Exercise objective: From the entries below, return only the lines starting at the one that contains "def fetches (s" and ending at the one that contains "match decodeLantern (parcelAt", exactly as they stand.

++++ Input data ++++

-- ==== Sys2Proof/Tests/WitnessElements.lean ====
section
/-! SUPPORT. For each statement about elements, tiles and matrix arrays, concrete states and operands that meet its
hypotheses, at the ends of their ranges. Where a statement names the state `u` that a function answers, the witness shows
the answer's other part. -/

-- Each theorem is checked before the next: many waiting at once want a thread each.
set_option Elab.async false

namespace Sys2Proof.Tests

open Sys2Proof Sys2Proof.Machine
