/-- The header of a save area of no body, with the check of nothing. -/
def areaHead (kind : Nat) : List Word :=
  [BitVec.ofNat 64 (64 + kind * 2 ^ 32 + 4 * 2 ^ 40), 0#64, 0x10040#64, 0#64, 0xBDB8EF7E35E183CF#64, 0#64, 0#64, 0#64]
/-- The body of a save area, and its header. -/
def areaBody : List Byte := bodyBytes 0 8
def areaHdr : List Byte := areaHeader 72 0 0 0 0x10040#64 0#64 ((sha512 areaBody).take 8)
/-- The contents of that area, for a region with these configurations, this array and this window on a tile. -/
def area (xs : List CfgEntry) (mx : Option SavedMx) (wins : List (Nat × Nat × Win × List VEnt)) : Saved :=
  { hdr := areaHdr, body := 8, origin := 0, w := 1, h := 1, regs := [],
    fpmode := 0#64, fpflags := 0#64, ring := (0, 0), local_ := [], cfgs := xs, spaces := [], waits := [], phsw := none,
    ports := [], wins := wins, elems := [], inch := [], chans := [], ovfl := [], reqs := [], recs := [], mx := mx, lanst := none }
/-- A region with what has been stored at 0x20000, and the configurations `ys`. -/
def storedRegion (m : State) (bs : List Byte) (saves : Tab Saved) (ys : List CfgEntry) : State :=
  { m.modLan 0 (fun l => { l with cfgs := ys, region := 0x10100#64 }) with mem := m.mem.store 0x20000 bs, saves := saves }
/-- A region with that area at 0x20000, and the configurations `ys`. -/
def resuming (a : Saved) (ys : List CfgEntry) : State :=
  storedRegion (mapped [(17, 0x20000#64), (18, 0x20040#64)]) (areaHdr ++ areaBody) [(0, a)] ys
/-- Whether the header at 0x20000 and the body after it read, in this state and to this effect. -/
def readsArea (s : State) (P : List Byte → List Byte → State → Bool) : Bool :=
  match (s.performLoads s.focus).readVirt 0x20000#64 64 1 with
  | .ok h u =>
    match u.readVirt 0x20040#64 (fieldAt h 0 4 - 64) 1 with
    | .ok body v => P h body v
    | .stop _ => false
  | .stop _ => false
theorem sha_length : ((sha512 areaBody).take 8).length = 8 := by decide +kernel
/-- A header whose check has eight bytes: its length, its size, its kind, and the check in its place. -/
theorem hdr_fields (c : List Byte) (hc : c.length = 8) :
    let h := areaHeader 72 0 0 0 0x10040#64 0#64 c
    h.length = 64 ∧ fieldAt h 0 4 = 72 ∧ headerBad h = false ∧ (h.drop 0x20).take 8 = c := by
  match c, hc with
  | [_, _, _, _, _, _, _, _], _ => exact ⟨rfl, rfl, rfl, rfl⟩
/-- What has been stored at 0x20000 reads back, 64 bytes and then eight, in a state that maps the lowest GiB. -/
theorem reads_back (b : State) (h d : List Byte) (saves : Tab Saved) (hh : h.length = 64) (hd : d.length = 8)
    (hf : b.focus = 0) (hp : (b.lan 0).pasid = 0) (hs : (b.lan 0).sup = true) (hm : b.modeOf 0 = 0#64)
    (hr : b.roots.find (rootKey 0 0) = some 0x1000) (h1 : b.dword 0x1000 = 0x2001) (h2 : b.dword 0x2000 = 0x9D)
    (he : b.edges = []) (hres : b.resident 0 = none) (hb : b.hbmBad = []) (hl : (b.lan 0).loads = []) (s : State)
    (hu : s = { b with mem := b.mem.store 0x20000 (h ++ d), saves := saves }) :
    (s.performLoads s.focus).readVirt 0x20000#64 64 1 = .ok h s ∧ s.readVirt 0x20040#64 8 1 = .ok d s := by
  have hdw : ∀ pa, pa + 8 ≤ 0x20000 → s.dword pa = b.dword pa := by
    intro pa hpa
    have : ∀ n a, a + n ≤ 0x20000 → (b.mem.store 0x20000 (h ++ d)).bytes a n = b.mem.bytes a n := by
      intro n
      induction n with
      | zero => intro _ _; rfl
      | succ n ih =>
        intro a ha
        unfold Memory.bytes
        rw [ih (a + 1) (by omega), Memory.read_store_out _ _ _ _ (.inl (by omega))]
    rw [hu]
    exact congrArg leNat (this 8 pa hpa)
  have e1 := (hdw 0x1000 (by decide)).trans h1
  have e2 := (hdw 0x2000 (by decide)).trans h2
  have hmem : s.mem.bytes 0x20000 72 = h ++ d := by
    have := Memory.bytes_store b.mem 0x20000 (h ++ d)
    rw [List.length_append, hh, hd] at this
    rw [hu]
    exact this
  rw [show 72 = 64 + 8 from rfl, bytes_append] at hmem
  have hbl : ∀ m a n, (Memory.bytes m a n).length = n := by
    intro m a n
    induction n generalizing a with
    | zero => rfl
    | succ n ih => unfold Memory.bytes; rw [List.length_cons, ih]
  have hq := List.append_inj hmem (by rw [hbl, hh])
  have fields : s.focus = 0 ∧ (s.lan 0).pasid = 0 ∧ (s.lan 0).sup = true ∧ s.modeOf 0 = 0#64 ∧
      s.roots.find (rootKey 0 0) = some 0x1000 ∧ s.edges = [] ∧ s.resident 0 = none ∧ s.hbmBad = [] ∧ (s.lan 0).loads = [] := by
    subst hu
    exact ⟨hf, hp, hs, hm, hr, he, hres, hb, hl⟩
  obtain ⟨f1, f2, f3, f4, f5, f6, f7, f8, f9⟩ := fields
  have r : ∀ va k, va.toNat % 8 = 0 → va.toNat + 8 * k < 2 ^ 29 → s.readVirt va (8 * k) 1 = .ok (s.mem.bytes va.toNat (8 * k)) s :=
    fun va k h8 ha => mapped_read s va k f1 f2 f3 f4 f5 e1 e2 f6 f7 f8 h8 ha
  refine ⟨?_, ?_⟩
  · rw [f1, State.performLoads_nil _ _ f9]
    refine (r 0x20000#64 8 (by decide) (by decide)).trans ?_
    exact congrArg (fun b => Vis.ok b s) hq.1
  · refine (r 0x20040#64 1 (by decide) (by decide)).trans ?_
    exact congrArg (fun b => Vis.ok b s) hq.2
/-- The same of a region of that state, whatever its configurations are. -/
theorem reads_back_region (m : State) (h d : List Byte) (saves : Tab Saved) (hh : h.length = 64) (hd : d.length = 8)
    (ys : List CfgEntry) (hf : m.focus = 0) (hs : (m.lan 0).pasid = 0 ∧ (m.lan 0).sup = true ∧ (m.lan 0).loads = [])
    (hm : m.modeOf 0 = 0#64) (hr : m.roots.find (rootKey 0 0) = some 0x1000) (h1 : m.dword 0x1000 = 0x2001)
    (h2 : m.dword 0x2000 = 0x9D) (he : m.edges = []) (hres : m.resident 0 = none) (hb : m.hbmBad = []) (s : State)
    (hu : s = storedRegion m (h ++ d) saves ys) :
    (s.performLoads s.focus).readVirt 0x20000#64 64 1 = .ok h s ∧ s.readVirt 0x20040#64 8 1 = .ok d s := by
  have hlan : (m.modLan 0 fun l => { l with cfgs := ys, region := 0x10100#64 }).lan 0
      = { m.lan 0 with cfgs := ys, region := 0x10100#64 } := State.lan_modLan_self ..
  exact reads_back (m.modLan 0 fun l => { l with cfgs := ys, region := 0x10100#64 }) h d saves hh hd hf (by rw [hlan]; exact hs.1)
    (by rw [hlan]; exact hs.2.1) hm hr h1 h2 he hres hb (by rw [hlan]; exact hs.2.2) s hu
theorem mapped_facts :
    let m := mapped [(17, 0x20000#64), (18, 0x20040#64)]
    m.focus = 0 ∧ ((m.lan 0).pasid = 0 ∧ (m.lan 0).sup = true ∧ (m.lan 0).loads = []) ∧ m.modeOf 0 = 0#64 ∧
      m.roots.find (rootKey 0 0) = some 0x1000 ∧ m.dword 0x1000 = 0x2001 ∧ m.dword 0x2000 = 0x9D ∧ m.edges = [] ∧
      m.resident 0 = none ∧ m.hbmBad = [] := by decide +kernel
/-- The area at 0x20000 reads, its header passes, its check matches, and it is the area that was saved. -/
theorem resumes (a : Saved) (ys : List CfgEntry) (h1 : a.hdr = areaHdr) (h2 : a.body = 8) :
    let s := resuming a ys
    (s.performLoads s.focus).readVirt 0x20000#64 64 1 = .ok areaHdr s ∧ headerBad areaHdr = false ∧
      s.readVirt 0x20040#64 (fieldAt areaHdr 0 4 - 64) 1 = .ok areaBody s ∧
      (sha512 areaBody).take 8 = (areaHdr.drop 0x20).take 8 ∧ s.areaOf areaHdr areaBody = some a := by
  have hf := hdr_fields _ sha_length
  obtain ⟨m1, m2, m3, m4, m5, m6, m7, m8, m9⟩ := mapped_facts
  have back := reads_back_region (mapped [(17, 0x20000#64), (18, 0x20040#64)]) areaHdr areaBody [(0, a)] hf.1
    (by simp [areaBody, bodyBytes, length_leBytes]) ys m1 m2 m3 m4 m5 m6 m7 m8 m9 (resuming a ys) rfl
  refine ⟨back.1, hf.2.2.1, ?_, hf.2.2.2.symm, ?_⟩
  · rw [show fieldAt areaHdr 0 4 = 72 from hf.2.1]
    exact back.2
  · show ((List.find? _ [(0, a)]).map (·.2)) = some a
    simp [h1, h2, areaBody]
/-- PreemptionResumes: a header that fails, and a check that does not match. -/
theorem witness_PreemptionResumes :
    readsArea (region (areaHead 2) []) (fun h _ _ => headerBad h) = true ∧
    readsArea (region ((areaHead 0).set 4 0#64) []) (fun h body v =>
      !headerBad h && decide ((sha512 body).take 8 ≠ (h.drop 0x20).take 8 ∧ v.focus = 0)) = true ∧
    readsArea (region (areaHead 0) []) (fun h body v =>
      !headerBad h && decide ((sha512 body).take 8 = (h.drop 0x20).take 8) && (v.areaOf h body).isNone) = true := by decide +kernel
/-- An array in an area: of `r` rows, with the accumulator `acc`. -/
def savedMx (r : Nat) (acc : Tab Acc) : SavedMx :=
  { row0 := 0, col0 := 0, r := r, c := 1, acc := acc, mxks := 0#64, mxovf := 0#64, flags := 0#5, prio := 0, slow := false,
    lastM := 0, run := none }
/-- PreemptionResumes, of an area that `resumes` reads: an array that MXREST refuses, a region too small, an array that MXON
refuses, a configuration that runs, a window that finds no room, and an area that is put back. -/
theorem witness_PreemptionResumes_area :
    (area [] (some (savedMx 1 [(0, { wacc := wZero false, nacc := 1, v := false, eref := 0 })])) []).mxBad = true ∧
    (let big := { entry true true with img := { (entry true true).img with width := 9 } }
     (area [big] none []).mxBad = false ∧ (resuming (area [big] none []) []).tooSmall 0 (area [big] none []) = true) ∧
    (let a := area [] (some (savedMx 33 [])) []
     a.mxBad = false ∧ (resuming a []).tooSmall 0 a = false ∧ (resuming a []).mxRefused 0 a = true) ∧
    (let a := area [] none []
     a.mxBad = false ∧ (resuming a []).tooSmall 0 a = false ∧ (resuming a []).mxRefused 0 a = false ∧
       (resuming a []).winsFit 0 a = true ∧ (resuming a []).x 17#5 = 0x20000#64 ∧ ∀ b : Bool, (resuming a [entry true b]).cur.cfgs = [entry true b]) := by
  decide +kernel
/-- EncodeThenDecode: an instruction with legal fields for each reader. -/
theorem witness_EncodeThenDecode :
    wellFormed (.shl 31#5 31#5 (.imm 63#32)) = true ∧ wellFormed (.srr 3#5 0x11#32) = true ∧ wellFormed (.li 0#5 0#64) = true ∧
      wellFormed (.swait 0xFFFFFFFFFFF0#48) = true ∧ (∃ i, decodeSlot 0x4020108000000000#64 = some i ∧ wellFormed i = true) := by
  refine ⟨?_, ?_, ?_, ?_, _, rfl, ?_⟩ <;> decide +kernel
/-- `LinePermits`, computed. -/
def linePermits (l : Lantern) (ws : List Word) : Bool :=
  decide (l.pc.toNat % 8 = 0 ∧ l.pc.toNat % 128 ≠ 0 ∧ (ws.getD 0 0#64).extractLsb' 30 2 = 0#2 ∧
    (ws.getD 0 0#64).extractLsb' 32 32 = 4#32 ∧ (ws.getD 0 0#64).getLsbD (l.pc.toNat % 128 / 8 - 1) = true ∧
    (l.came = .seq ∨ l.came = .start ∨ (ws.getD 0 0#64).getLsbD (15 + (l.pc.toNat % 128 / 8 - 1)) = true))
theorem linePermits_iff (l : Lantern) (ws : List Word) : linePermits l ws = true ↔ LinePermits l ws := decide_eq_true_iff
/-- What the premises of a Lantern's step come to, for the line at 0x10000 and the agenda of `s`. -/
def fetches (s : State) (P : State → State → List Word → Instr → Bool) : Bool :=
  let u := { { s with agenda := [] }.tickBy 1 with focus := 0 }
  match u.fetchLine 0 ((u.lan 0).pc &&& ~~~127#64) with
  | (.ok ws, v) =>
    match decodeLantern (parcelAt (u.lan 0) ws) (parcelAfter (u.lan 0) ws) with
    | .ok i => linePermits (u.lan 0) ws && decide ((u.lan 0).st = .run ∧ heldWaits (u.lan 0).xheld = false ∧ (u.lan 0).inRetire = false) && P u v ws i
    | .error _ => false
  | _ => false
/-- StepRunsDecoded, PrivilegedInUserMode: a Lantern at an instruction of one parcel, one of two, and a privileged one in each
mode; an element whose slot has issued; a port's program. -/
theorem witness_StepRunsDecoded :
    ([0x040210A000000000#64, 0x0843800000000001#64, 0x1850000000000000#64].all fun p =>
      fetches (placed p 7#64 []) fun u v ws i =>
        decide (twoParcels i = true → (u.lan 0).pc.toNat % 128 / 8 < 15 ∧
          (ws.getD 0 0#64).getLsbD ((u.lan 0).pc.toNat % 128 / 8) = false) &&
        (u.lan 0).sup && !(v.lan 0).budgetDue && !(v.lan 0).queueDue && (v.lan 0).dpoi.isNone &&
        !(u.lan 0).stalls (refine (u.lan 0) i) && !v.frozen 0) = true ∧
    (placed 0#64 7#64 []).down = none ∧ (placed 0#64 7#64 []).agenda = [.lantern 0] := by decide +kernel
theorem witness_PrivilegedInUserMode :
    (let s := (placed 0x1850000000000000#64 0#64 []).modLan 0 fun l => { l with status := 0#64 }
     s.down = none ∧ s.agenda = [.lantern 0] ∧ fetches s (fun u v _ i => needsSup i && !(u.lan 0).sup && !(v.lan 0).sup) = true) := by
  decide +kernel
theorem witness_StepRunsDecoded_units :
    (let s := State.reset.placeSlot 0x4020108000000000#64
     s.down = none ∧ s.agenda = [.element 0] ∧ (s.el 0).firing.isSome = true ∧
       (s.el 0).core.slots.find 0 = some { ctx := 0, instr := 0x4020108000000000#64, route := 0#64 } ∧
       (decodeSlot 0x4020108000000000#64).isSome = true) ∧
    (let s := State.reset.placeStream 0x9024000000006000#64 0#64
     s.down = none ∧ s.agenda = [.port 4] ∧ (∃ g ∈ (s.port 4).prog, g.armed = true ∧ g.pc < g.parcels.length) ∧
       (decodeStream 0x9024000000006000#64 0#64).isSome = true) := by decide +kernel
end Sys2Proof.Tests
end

++++

Result below:
def fetches (s : State) (P : State → State → List Word → Instr → Bool) : Bool :=
  let u := { { s with agenda := [] }.tickBy 1 with focus := 0 }
  match u.fetchLine 0 ((u.lan 0).pc &&& ~~~127#64) with
  | (.ok ws, v) =>
    match decodeLantern (parcelAt (u.lan 0) ws) (parcelAfter (u.lan 0) ws) with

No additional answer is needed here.